Well, that message doesn’t singularly ring true for drivers. It is applicable to dreamers, would-be risk-takers, and others standing on the brink of possibility. When looking in the mirrors of life, the objects or obstacles in your view are closer than they appear. The object blocking your growth, the obstacle to your success, the object obstructing your eventual happiness is you.
Micah was tyrannical. His mother warned me but I didn’t take heed. However, once he came bursting into our class on the first day of school, I knew it – he was the one. The one for whom I would renew my subscription to Grey Hair Gradually. The one of whom my dentist would warn, “you have to stop gritting your teeth.” The one of whom veteran teachers would say, “He helped you earn your stripes.”
That first day was a half-day of which while explaining classroom procedures, I had the fortune of introducing the time-out chair to the class with Micah in it. In fact, in the absence of students, I began to refer to him as that Darn Micah. Micah was only five. He was the baby boy of a hard-working mother who doubled as a full-time graduate student. It was her hope that I could be a positive role model for Micah. It was my hope that our district would temporarily re-instate corporal punishment.

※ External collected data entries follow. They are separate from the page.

-- ==== Sys2Proof/Laws/FormUnits.lean ====
section
/-! SUPPORT. What the Rennets, the Churns, the curd units and the walkers keep of the form of memory. -/

namespace Sys2Proof.Machine

/-! ### RennetEvents -/

theorem State.mapArmed_memWf (s : State) (t : TowerId) (key : Nat) (f : Armed → Armed) (h_s : MemWf s)
    : MemWf (State.mapArmed s t key f) := by
  unfold State.mapArmed
  repeat' (first
      | with_reducible assumption
      | (intro z; refine (fun hz : MemWf z => ?_) ?_; rotate_left; subst z; rotate_right; clear_value z)
      | (intro z; clear_value z) | intro _ | lift_lets -underBinder | with_reducible apply State.setTower_memWf
      | split | simp -zeta only [MemWf.made, MemWf.form])

theorem rejectStore_memWf (s : State) (code : Code) (c : BitVec 16 × BitVec 8) (h_s : MemWf s)
    : MemWf (rejectStore s code c) := by
  unfold rejectStore
  repeat' (first
      | with_reducible assumption
      | (intro z; refine (fun hz : MemWf z => ?_) ?_; rotate_left; subst z; rotate_right; clear_value z)
      | (intro z; clear_value z) | lift_lets -underBinder | with_reducible apply faultRecord_memWf | split)

theorem blockedRecord_memWf (s : State) (offset : Nat) (h_s : MemWf s)
    : MemWf (blockedRecord s offset) := by
  unfold blockedRecord
  repeat' (first | with_reducible assumption | with_reducible apply hubRecord_memWf | split)

theorem storeHeader_memWf (s : State) (c : BitVec 16 × BitVec 8) (h_s : MemWf s)
    : MemWf (storeHeader s c).2 := by
  unfold storeHeader
  repeat' (first
      | with_reducible assumption
      | (intro z; refine (fun hz : MemWf z => ?_) ?_; rotate_left; subst z; rotate_right; clear_value z)
      | (intro z; refine (fun hz : MemWf z.2 => ?_) ?_; rotate_left; subst z; rotate_right; clear_value z)
      | (intro z; clear_value z) | lift_lets -underBinder | with_reducible apply rennetKey_memWf
      | (with_reducible refine of_second ‹_› ?_; first | with_reducible assumption | with_reducible apply rennetKey_memWf)
      | split)

theorem requestFusion_memWf (s : State) (d : BitVec 512) (h_s : MemWf s)
    : MemWf (requestFusion s d) := by
  unfold requestFusion
  repeat' (first
      | with_reducible assumption
      | (intro z; refine (fun hz : MemWf z => ?_) ?_; rotate_left; subst z; rotate_right; clear_value z)
      | (intro z; clear_value z) | intro _ | lift_lets -underBinder | with_reducible apply State.setCluster_memWf
      | with_reducible apply foldl_memWf | with_reducible apply foldlSnd_memWf | with_reducible apply foldlFst_memWf
      | split | simp -zeta only [MemWf.made, MemWf.form])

Yet for all the anxiety he induced, Micah was not the problem. The problem, the obstacle, the object that was closer than it appeared was me, or more specifically, my perception of Micah. My perception of Micah was that he was a disruption, a spoiled anarchist whose purpose was to cause chaos and mayhem within my class. My perception is what prompted the shortness of breath each morning after his arrival. My perception is what led me to believe it was entirely his fault. My perception was erroneous and ironically shortsighted.
Simone was one of my favorites. In Simone, I saw attributes of a daughter I then hoped to one day have. It was also Simone who brought me face to face with the fallacy of my perception. Simone inquired, “Why hasn’t Micah been the Mastermind of the Day?”
I called my class, Masterminds, so that they could feel positively encouraged. The Mastermind of the Day was my strategy for awarding and reinforcing positive behaviors and was an opportunity for students to feel good about themselves. In my eyes / perception, Micah hadn’t earned the right to be the Mastermind of the Day. But in response to Simone’s inquiry, I improvised a blueprint for the transformation of my perception. I verbalized three things that Micah could do to become Mastermind of the Day.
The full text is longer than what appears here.